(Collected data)
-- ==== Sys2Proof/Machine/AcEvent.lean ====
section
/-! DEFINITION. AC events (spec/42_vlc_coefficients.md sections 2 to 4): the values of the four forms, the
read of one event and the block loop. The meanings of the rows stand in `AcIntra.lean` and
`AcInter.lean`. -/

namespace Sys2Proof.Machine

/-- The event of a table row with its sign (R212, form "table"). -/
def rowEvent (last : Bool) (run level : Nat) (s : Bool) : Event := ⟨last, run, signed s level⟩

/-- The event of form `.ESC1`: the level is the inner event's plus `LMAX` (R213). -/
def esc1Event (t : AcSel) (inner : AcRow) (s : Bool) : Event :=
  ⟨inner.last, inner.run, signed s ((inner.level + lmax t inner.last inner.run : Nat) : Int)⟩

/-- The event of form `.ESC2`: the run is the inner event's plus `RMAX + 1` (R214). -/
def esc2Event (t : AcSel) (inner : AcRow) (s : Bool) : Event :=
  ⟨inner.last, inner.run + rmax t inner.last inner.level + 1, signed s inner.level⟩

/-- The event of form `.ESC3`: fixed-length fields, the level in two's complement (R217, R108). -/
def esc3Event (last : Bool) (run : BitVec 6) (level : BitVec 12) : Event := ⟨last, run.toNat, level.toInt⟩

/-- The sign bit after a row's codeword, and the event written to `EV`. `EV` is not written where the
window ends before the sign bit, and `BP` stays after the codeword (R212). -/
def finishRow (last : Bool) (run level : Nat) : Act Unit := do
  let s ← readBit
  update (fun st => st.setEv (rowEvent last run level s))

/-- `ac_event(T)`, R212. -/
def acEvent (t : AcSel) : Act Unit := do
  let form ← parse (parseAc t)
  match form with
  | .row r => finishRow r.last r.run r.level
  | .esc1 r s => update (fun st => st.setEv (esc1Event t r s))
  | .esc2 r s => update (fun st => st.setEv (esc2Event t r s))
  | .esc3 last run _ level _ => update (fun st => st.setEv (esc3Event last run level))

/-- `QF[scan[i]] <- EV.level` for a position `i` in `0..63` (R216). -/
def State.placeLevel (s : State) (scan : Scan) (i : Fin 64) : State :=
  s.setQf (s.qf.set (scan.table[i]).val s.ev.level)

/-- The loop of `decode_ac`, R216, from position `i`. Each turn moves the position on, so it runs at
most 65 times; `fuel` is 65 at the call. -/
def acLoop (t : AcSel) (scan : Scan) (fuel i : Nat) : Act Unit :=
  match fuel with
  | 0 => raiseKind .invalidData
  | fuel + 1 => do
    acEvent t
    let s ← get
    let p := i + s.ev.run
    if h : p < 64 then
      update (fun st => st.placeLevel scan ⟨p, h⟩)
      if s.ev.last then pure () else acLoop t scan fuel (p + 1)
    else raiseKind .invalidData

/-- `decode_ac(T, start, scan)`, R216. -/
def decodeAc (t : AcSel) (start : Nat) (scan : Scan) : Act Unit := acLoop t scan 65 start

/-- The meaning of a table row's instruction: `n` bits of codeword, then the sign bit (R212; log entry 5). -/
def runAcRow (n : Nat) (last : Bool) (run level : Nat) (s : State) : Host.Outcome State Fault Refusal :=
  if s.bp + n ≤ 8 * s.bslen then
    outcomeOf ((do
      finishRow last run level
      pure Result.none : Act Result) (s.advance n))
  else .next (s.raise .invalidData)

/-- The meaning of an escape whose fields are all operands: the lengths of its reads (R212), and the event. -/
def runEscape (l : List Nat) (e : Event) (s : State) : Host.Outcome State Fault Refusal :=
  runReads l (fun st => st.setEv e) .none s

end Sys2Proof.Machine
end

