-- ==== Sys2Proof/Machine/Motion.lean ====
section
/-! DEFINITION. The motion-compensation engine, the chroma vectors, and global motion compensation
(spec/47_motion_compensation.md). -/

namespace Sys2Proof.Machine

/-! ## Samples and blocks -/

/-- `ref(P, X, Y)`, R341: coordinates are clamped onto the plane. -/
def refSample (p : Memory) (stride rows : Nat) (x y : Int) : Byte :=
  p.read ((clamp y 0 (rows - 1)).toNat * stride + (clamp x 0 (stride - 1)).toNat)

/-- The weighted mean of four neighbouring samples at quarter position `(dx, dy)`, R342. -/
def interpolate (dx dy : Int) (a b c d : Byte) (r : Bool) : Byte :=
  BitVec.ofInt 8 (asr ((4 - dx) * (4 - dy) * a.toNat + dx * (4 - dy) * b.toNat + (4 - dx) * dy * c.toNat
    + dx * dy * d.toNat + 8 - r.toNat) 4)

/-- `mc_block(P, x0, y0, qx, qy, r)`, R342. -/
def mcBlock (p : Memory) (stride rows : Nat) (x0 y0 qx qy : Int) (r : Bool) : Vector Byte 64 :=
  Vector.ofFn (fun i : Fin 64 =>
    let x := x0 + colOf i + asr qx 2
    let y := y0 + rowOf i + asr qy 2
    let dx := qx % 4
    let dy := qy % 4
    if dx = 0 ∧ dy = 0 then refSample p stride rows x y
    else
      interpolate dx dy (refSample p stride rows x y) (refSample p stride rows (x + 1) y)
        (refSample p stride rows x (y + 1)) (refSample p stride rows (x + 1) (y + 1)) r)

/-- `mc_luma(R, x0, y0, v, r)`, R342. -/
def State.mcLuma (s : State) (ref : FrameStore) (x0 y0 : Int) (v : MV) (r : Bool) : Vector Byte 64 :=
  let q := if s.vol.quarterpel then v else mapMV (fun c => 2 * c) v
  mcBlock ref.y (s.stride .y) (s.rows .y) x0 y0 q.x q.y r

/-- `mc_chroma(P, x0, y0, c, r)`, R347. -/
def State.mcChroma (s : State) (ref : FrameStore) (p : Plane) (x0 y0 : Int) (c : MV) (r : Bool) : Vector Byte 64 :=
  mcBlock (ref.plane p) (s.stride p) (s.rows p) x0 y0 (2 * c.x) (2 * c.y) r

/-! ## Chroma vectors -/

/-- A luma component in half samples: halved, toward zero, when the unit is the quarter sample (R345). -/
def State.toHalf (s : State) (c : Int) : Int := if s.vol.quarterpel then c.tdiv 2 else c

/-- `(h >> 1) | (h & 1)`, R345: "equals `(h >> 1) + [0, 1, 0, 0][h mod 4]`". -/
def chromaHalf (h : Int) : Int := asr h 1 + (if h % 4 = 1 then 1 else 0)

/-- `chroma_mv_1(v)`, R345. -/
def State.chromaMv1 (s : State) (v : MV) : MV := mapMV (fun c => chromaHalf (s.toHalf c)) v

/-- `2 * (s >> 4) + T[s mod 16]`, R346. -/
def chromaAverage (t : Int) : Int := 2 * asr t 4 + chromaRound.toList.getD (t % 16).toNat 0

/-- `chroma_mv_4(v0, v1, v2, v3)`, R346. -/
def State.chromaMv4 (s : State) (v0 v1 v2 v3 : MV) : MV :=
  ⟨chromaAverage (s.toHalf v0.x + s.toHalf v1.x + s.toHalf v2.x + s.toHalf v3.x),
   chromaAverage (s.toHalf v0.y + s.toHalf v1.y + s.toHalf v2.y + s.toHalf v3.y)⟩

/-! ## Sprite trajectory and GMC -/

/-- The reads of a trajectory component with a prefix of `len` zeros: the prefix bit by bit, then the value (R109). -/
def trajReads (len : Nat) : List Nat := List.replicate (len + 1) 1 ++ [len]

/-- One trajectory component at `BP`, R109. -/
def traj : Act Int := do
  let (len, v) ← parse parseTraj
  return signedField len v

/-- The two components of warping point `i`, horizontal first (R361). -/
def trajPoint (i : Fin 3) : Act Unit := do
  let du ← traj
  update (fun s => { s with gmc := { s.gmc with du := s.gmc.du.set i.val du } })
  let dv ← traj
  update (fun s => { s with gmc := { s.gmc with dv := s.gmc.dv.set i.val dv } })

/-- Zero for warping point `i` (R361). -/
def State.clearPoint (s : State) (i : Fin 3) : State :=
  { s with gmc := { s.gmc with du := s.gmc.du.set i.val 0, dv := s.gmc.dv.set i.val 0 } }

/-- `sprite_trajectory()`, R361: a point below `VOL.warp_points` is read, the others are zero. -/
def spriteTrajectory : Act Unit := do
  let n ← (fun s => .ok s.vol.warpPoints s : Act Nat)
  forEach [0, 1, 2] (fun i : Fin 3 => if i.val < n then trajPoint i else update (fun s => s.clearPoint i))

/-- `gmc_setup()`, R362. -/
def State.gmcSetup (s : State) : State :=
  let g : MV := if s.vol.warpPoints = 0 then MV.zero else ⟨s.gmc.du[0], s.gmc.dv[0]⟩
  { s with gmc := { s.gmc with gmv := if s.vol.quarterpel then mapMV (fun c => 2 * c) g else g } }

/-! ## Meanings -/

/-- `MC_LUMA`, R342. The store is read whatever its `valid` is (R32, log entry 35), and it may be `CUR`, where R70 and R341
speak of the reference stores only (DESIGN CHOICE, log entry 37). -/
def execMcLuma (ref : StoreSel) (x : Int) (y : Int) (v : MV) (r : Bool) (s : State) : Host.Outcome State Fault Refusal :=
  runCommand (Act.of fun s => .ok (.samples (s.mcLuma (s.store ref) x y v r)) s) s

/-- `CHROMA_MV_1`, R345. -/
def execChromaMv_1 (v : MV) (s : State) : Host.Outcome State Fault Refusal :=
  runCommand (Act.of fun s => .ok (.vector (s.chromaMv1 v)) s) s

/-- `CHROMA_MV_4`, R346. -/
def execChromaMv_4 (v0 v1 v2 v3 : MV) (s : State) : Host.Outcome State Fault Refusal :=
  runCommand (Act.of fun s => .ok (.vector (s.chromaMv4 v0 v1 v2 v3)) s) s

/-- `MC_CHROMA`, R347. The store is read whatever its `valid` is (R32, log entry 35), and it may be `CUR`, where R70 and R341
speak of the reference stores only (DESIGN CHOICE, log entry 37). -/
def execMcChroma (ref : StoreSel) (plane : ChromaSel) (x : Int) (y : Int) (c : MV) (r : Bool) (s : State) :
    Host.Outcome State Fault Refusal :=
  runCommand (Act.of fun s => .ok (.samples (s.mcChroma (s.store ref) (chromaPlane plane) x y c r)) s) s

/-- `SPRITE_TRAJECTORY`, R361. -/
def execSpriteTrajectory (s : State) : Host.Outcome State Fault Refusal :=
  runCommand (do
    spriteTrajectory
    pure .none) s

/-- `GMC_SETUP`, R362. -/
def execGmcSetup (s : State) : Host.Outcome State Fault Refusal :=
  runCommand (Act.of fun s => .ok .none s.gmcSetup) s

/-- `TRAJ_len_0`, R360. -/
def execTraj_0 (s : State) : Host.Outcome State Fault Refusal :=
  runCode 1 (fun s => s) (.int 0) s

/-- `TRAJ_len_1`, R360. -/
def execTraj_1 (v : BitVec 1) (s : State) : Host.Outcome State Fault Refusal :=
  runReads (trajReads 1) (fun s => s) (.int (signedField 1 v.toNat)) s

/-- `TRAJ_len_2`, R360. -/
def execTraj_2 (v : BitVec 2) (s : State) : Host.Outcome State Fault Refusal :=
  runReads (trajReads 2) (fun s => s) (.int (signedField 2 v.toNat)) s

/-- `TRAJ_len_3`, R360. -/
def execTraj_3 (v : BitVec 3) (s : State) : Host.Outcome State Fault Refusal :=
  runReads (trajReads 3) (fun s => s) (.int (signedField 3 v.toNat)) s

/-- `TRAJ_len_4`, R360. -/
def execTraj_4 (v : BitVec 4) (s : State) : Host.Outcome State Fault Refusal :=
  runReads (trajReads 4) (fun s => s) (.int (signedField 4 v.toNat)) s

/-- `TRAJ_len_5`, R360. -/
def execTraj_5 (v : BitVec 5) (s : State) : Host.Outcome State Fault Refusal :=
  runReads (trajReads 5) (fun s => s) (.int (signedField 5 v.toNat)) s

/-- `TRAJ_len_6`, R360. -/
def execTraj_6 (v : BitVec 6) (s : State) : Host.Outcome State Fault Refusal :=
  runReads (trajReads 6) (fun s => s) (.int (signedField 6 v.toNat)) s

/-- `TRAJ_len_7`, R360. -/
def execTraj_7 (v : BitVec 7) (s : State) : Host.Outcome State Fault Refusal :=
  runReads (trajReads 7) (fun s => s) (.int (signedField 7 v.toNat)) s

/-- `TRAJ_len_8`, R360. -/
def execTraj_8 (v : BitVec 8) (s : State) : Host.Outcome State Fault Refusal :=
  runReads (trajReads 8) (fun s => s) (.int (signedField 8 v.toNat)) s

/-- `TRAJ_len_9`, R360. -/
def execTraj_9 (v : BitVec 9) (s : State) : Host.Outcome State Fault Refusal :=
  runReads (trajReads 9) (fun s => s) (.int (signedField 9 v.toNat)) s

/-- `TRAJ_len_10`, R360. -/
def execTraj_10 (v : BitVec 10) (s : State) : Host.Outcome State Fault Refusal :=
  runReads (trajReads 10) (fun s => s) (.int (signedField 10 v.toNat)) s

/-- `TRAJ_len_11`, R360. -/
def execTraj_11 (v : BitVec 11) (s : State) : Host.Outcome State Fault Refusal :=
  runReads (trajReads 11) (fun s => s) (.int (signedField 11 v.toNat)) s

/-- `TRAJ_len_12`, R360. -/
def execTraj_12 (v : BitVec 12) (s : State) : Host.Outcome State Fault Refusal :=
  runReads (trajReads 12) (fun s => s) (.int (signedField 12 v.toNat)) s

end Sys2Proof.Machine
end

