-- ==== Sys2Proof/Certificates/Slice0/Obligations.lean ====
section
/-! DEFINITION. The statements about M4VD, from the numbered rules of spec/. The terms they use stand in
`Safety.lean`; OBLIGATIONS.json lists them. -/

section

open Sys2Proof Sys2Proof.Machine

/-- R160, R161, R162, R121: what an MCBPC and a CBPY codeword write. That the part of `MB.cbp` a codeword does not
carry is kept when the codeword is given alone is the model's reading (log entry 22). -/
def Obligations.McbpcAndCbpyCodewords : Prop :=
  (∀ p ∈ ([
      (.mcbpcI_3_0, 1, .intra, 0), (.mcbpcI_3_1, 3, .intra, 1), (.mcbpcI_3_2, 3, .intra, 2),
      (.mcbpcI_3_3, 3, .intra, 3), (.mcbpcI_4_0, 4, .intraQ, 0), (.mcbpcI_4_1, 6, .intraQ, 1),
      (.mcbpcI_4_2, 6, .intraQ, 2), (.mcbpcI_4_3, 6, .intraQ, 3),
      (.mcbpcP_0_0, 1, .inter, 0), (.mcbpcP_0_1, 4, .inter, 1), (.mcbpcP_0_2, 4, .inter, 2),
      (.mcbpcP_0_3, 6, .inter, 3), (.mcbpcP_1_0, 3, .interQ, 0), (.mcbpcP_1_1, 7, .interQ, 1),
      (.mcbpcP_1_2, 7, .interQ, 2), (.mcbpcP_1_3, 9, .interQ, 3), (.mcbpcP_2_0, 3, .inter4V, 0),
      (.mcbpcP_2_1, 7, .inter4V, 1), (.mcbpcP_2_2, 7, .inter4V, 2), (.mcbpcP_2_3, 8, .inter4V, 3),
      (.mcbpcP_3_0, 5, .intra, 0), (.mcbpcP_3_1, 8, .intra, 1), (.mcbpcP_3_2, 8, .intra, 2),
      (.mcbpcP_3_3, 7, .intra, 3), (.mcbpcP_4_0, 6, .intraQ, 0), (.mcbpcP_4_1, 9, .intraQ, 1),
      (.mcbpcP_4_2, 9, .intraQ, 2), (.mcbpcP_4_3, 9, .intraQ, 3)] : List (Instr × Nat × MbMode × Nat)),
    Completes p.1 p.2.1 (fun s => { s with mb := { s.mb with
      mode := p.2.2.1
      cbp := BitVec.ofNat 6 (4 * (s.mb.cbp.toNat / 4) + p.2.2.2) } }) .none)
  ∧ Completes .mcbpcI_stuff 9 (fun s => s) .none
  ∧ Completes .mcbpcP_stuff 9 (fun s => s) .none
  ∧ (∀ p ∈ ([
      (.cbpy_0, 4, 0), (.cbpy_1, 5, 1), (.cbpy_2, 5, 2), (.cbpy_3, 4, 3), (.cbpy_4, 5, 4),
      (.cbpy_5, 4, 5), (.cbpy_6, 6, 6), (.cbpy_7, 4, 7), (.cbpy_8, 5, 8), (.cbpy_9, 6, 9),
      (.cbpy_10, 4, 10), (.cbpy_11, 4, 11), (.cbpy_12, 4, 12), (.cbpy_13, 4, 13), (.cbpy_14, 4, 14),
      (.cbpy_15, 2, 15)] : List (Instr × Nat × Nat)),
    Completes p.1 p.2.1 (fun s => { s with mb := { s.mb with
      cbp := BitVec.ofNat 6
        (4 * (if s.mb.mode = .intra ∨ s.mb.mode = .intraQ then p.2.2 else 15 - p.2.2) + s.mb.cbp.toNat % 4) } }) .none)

● **Exercise aim**
Output only the lines from the top of the entries through the one holding "the level is", copied exactly.

● **Solved problem**
-- ==== Sys2Proof/Machine/AcEvent.lean ====
section
/-! DEFINITION. AC events (spec/42_vlc_coefficients.md sections 2 to 4): the values of the four forms, the
read of one event and the block loop. The meanings of the rows stand in `AcIntra.lean` and
`AcInter.lean`. -/

namespace Sys2Proof.Machine

/-- The event of a table row with its sign (R212, form "table"). -/
def rowEvent (last : Bool) (run level : Nat) (s : Bool) : Event := ⟨last, run, signed s level⟩

/-- The event of form `.ESC1`: the level is the inner event's plus `LMAX` (R213). -/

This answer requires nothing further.